Score E Sequences producing significant alignments: (bits) Value gnl|contig|Contig3017 Contig3017 162 1e-40 gnl|contig|pphn33o16 pphn33o16 128 2e-30 gnl|contig|pphb14p21 pphb14p21 57 5e-09 gnl|contig|Contig3604 Contig3604 46 1e-05 gnl|contig|pphb2h16 pphb2h16 30 1.1 gnl|contig|Contig3526 Contig3526 28 2.4 gnl|contig|Contig12137 Contig12137 27 5.3 gnl|contig|Contig7880 Contig7880 27 6.9 gnl|contig|pphn35f03 pphn35f03 27 9.0 gnl|contig|Contig3272 Contig3272 27 9.0
You see two contigs and two 5' end sequences hit with E values less than 1e-3 and four contigs and two 5' end sequences hit with E values above 1. The similarity with E value above 1 usually happen just by chance. If a strong similarity in a short region is observed, the match may be meaningful despite large E value. Such infomation can be read from the alignment. The alignment are shwon following the list of significant matches. You can jump to the corresponding alignment by clicking the score, which is left to the E value and usually displayed blue and underlined. In this case, I consider only the four sequences with E value less than 1e-3 to have significant similarity.
Once you find contigs or clones, you will see what clones the contig contains and the sequences of those clones from the other end. To do this you enther the contig number or clone name in the search box on the top page http://moss.nibb.ac.jp/.
This will search for matches in a table which contains clone name, putative transcript id, 5' contig number, and 3' contig number. If your query was a clone name, you will get just one line containing the clone name, putative transcript id, the identification number of contig to which the 5' sequence of the clone belongs (preceded by contig1), and the identification number of the contig to which the 3' sequence of the clone belongs (preceded with contig2).
A putative transcipt id is in the form of Pnnnnnn, where n represent a digit, and identifies a pair of contigs or a contig. When 5' and 3' seqnece of a clone belonged to a different contig, the two contigs are considered to represent 5' and 3' end sequences of a single transcript. When both end sequences are contained in a contig, the contig likely constitute itself a putative transcript. Inconsistency among clones nessesitated to use a bit more complex rule. When some clone ties contigA (5') and contigB (3') but another clone ties contigC (5') and contigB (3'), we treated them as different putative transcripts. When yet another clone have both sequences in contigB, we cannot specify which transcript it belongs and assign a new putative transcript id.
For example you enter Contig3017 to search for clones which has either end sequence in Contig3017. This will return a list as following. Only the first two lines are shown here, but you can see the complete page in another window.
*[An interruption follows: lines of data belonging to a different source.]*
-- ==== Sys2Proof/Tests/Slice0.lean ====
section
/-! SUPPORT. The model's own tests, their expected results taken from spec/95_test_vectors.md and the
encoding table of 30_encoding.md, the smoke of WellFormed, and for every statement with hypotheses
a state that meets them. -/

namespace Sys2Proof.Tests

open Sys2Proof Sys2Proof.Machine Sys2Proof.Claims

/-- The start state with these bytes placed from address `pc`, and pc there. -/
def at_ (pc : Byte) (bytes : List Byte) : State :=
  { State.reset with pc := pc, mem := Memory.writeBytes [] pc bytes }

/-- One step, when it gives a next state. -/
def next? (s : State) : Option State :=
  match step s with
  | .next t => some t
  | _ => none

/-- One field of the state after one step. -/
def stepped {α : Type} (s : State) (f : State → α) : Option α := (next? s).map f

/-- What a step leaves in the run state and the fault record. -/
def ending (s : State) : RunState × Option FaultRecord := (s.runState, s.fault)

/-! ### Well-formedness smoke: one ill-formed term for each check -/

theorem test_wf_refuses_register_byte_a : (Instr.add 8 0).wf = false := by decide
theorem test_wf_refuses_register_byte_b : (Instr.add 7 8).wf = false := by decide
theorem test_wf_refuses_one_operand_byte : (Instr.push 0xFF).wf = false := by decide
theorem test_wf_accepts_any_immediate : (Instr.ldi 7 0xFF).wf = true := by decide
theorem test_wf_accepts_unexamined_operands : (Instr.sub 0xFF 0xFF).wf = true := by decide

/-! ### Decoding: every constructor, by the bits of R146's table -/

theorem test_decode_no_operand :
    decode ⟨0b00000000, 1, 2⟩ = .ok .nop ∧ decode ⟨0b00000001, 1, 2⟩ = .ok .hlt ∧
    decode ⟨0b00010001, 1, 2⟩ = .ok .ret ∧ decode ⟨0b00010011, 1, 2⟩ = .ok .iret := by
  refine ⟨?_, ?_, ?_, ?_⟩ <;> rfl

theorem test_decode_stack_and_output :
    decode ⟨0b01000101, 1, 2⟩ = .ok (.push 1) ∧ decode ⟨0b01000110, 1, 2⟩ = .ok (.pop 1) ∧
    decode ⟨0b01000111, 1, 2⟩ = .ok (.prn 1) ∧ decode ⟨0b01001000, 1, 2⟩ = .ok (.pra 1) ∧
    decode ⟨0b01010000, 1, 2⟩ = .ok (.call 1) ∧ decode ⟨0b01010010, 1, 2⟩ = .ok (.int 1) := by
  refine ⟨?_, ?_, ?_, ?_, ?_, ?_⟩ <;> rfl

theorem test_decode_jumps :
    decode ⟨0b01010100, 1, 2⟩ = .ok (.jmp 1) ∧ decode ⟨0b01010101, 1, 2⟩ = .ok (.jeq 1) ∧
    decode ⟨0b01010110, 1, 2⟩ = .ok (.jne 1) ∧ decode ⟨0b01010111, 1, 2⟩ = .ok (.jgt 1) ∧
    decode ⟨0b01011000, 1, 2⟩ = .ok (.jlt 1) ∧ decode ⟨0b01011001, 1, 2⟩ = .ok (.jle 1) ∧
    decode ⟨0b01011010, 1, 2⟩ = .ok (.jge 1) := by
  refine ⟨?_, ?_, ?_, ?_, ?_, ?_, ?_⟩ <;> rfl

theorem test_decode_unary_alu :
    decode ⟨0b01100101, 1, 2⟩ = .ok (.inc 1) ∧ decode ⟨0b01100110, 1, 2⟩ = .ok (.dec 1) ∧
    decode ⟨0b01101001, 1, 2⟩ = .ok (.not 1) := by
  refine ⟨?_, ?_, ?_⟩ <;> rfl

theorem test_decode_load_store :
    decode ⟨0b10000010, 1, 2⟩ = .ok (.ldi 1 2) ∧ decode ⟨0b10000011, 1, 2⟩ = .ok (.ld 1 2) ∧
    decode ⟨0b10000100, 1, 2⟩ = .ok (.st 1 2) := by
  refine ⟨?_, ?_, ?_⟩ <;> rfl

theorem test_decode_arithmetic :
    decode ⟨0b10100000, 1, 2⟩ = .ok (.add 1 2) ∧ decode ⟨0b10100001, 1, 2⟩ = .ok (.sub 1 2) ∧
    decode ⟨0b10100010, 1, 2⟩ = .ok (.mul 1 2) ∧ decode ⟨0b10100011, 1, 2⟩ = .ok (.div 1 2) ∧
    decode ⟨0b10100100, 1, 2⟩ = .ok (.mod 1 2) ∧ decode ⟨0b10100111, 1, 2⟩ = .ok (.cmp 1 2) := by
  refine ⟨?_, ?_, ?_, ?_, ?_, ?_⟩ <;> rfl

theorem test_decode_bitwise :
    decode ⟨0b10101000, 1, 2⟩ = .ok (.and 1 2) ∧ decode ⟨0b10101010, 1, 2⟩ = .ok (.or 1 2) ∧
    decode ⟨0b10101011, 1, 2⟩ = .ok (.xor 1 2) ∧ decode ⟨0b10101100, 1, 2⟩ = .ok (.shl 1 2) ∧
    decode ⟨0b10101101, 1, 2⟩ = .ok (.shr 1 2) := by
  refine ⟨?_, ?_, ?_, ?_, ?_⟩ <;> rfl

theorem test_decode_rejects_unknown :
    decode ⟨0x02, 0, 0⟩ = .error (.unknownOpcode 0x02) ∧
    decode ⟨0xFF, 0, 0⟩ = .error (.unknownOpcode 0xFF) ∧
    decode ⟨0xA5, 0, 1⟩ = .error (.unknownOpcode 0xA5) := by
  refine ⟨?_, ?_, ?_⟩ <;> rfl

theorem test_dispatch_rows_do_not_overlap :
    dispatchTable.Pairwise (fun r r' => r.opcode ≠ r'.opcode) := by decide

/-- V1. -/
theorem test_format_fields_of_V1 :
    (operandCount 0xA2, isAlu 0xA2, setsPc 0xA2) = (2, true, false) ∧
    (operandCount 0x55, isAlu 0x55, setsPc 0x55) = (1, false, true) ∧
    (operandCount 0xFF, isAlu 0xFF, setsPc 0xFF) = (3, true, true) ∧
    (operandCount 0x12, isAlu 0x12, setsPc 0x12) = (0, false, true) := by decide

/-- An instruction placed by the host's interface is fetched and run (V3.1). -/
theorem test_withFetchWord_runs_ldi :
    stepped (State.reset.withFetchWord 24 0x080082) (fun t => (t.reg 0, t.pc)) = some (8, 3) := by decide

/-! ### Steps -/

/-- V1.2. -/
theorem test_add_across_the_top_of_memory :
    stepped (((at_ 0xFE [0xA0, 0x00, 0x01]).setReg 0 1).setReg 1 2) (fun t => (t.reg 0, t.pc))
      = some (3, 1) := by decide
/-- V2.1 and V2.16. -/
theorem test_add_wraps_and_keeps_flags :
    stepped ((((at_ 0 [0xA0, 0x00, 0x01]).setReg 0 200).setReg 1 100).setFl 4)
      (fun t => (t.reg 0, t.fl)) = some (44, 4) := by decide
/-- V2.7. -/
theorem test_mul_keeps_the_low_byte :
    stepped (((at_ 0 [0xA2, 0x00, 0x01]).setReg 0 200).setReg 1 2) (fun t => t.reg 0) = some 144 := by
  decide
/-- V2.11. -/
theorem test_inc_wraps :
    stepped ((at_ 0 [0x65, 0x03]).setReg 3 255) (fun t => (t.reg 3, t.pc)) = some (0, 2) := by decide
/-- V2.13. -/
theorem test_dec_wraps :
    stepped (at_ 0 [0x66, 0x02]) (fun t => (t.reg 2, t.pc)) = some (255, 2) := by decide
/-- V2.19. -/
theorem test_add_reports_operand_a_first :
    stepped (at_ 0x10 [0xA0, 0x09, 0x08]) ending
      = some (.faulted, some ⟨.illegalRegister, 0x10, 0x09⟩) := by decide
/-- V2.21. -/
theorem test_sub_is_unimplemented_before_its_operands :
    stepped (at_ 0x10 [0xA1, 0xFF, 0xFF]) (fun t => (ending t, t.pc))
      = some ((.faulted, some ⟨.unimplementedOpcode, 0x10, 0b10100001⟩), 0x10) := by decide
/-- V3.2. -/
theorem test_ldi_sets_sp :
    stepped (at_ 0 [0x82, 0x07, 0xF4]) (fun t => (t.sp, t.pc)) = some (0xF4, 3) := by decide
/-- V3.6. -/
theorem test_ld_through_its_own_register :
    stepped (((at_ 0 [0x83, 0x01, 0x01]).setReg 1 0x05).store 0x05 0x99) (fun t => t.reg 1)
      = some 0x99 := by decide
/-- V3.7. -/
theorem test_ld_reads_code :
    stepped ((at_ 0x10 [0x83, 0x00, 0x01]).setReg 1 0x10) (fun t => t.reg 0) = some 0x83 := by decide
/-- V4.2. -/
theorem test_push_wraps :
    stepped ((at_ 0 [0x45, 0x00]).setReg 0 7) (fun t => (t.sp, t.load 0xFF, t.pc))
      = some (0xFF, 7, 2) := by decide
/-- V4.3. -/
theorem test_push_of_sp :
    stepped ((at_ 0 [0x45, 0x07]).setReg 7 0xF4) (fun t => (t.sp, t.load 0xF3))
      = some (0xF3, 0xF3) := by decide
/-- V4.4. -/
theorem test_pop :
    stepped (((at_ 0 [0x46, 0x01]).setReg 7 0xF3).store 0xF3 7)
      (fun t => (t.reg 1, t.sp, t.load 0xF3)) = some (7, 0xF4, 7) := by decide
/-- V4.6. -/
theorem test_pop_into_sp :
    stepped (((at_ 0 [0x46, 0x07]).setReg 7 0xF3).store 0xF3 0x20) (fun t => t.sp) = some 0x21 := by
  decide
/-- V4.8. -/
theorem test_call_pushes_the_wrapped_return_address :
    stepped (((at_ 0xFE [0x50, 0x01]).setReg 7 0xF4).setReg 1 0x10)
      (fun t => (t.sp, t.load 0xF3, t.pc)) = some (0xF3, 0x00, 0x10) := by decide
/-- V4.9. -/
theorem test_call_through_sp :
    stepped ((at_ 0x20 [0x50, 0x07]).setReg 7 0xF4) (fun t => (t.load 0xF3, t.pc))
      = some (0x22, 0xF3) := by decide
/-- V4.11 and V4.13. -/
theorem test_ret_wraps_and_ignores_operands :
    stepped (((at_ 0x40 [0x11, 0xFF]).setReg 7 0xFF).store 0xFF 0x30) (fun t => (t.pc, t.sp))
      = some (0x30, 0x00) := by decide
/-- V4.12. -/
theorem test_push_of_an_illegal_register :
    stepped (at_ 0x40 [0x45, 0x0A]) (fun t => (ending t, t.sp))
      = some ((.faulted, some ⟨.illegalRegister, 0x40, 0x0A⟩), 0) := by decide
/-- V5.4. -/
theorem test_cmp_is_unsigned :
    stepped (((at_ 0 [0xA7, 0x00, 0x01]).setReg 0 0x80).setReg 1 0x7F) (fun t => (t.fl, t.pc))
      = some (2, 3) := by decide
/-- V5.7. -/
theorem test_cmp_clears_the_old_flags :
    stepped ((((at_ 0 [0xA7, 0x00, 0x01]).setReg 0 2).setReg 1 2).setFl 4) (fun t => t.fl)
      = some 1 := by decide
/-- V5.8. -/
theorem test_jmp :
    stepped ((at_ 0 [0x54, 0x02]).setReg 2 0x20) (fun t => t.pc) = some 0x20 := by decide
/-- V5.9. -/
theorem test_jeq_jumps :
    stepped (((at_ 0x10 [0x55, 0x03]).setReg 3 0x40).setFl 1) (fun t => t.pc) = some 0x40 := by decide
/-- V5.13. -/
theorem test_jeq_falls_through_and_wraps :
    stepped (at_ 0xFF [0x55, 0x03]) (fun t => t.pc) = some 0x01 := by decide
/-- V5.14. -/
theorem test_jne_falls_through :
    stepped (((at_ 0x10 [0x56, 0x02]).setReg 2 9).setFl 1) (fun t => t.pc) = some 0x12 := by decide
/-- V5.16. -/
theorem test_jne_jumps_on_greater :
    stepped (((at_ 0x10 [0x56, 0x02]).setReg 2 9).setFl 2) (fun t => t.pc) = some 0x09 := by decide
/-- V5.17. -/
theorem test_jeq_checks_its_register_on_either_path :
    stepped (at_ 0x10 [0x55, 0x08]) ending
      = some (.faulted, some ⟨.illegalRegister, 0x10, 0x08⟩) := by decide
/-- V1.4 and V6.2. -/
theorem test_prn :
    stepped ((at_ 0x20 [0x47, 0x00, 0xFF]).setReg 0 255) (fun t => (outputText t.out, t.pc))
      = some (['2', '5', '5'], 0x22) := by decide
/-- V6.4. -/
theorem test_pra :
    stepped ((at_ 0 [0x48, 0x00]).setReg 0 0x41) (fun t => outputText t.out) = some ['A'] := by decide
/-- V6.3. -/
theorem test_numbers_run_together : outputText [⟨.num, 7⟩, ⟨.num, 2⟩] = ['7', '2'] := by decide
/-- V7.1. -/
theorem test_nop : stepped (at_ 0x0E [0x00]) (fun t => t.pc) = some 0x0F := by decide
/-- V1.3. -/
theorem test_hlt_advances_and_wraps :
    stepped (at_ 0xFF [0x01]) (fun t => (ending t, t.pc)) = some ((.halted, none), 0) := by decide
/-- V8.1. -/
theorem test_unknown_opcode :
    stepped (at_ 0x10 [0x02]) (fun t => (ending t, t.pc))
      = some ((.faulted, some ⟨.unknownOpcode, 0x10, 0x02⟩), 0x10) := by decide
/-- R208. -/
theorem test_fault_codes :
    [FaultKind.unknownOpcode, .unimplementedOpcode, .illegalRegister].map FaultKind.code = [1, 2, 3] := by
  decide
pphb13d01 P007036 contig1 003017 pphb14e10 P007036 contig1 003017 contig2 003018
The putative transcript ID is linked to the putative transcript information page. A putative transcript page begins with links to blastx results with the conceptual putative transcript, 5' contig, and 3' contig; links to 5' and 3' contig information pages. The blastx result can tell you if your query is among the strong hit in nr dataset. In the case of P007036, the top hits are NAC proteins from arabidopsis and supports that P007036 represents a member of NAC family. The result is just like the original NCBI blast, but the taxon from which the gene was isolated are shown to the right of the E value. The taxon name is colored according to its phylogenetic position. Since the blast results are precalculated and stored, it is much faster to see the result than performing actual blast search. On the other hand, if you want to know the result with latest databse, retrieve the sequence of both contigs and perform the blast search elsewhere; for example, at NCBI.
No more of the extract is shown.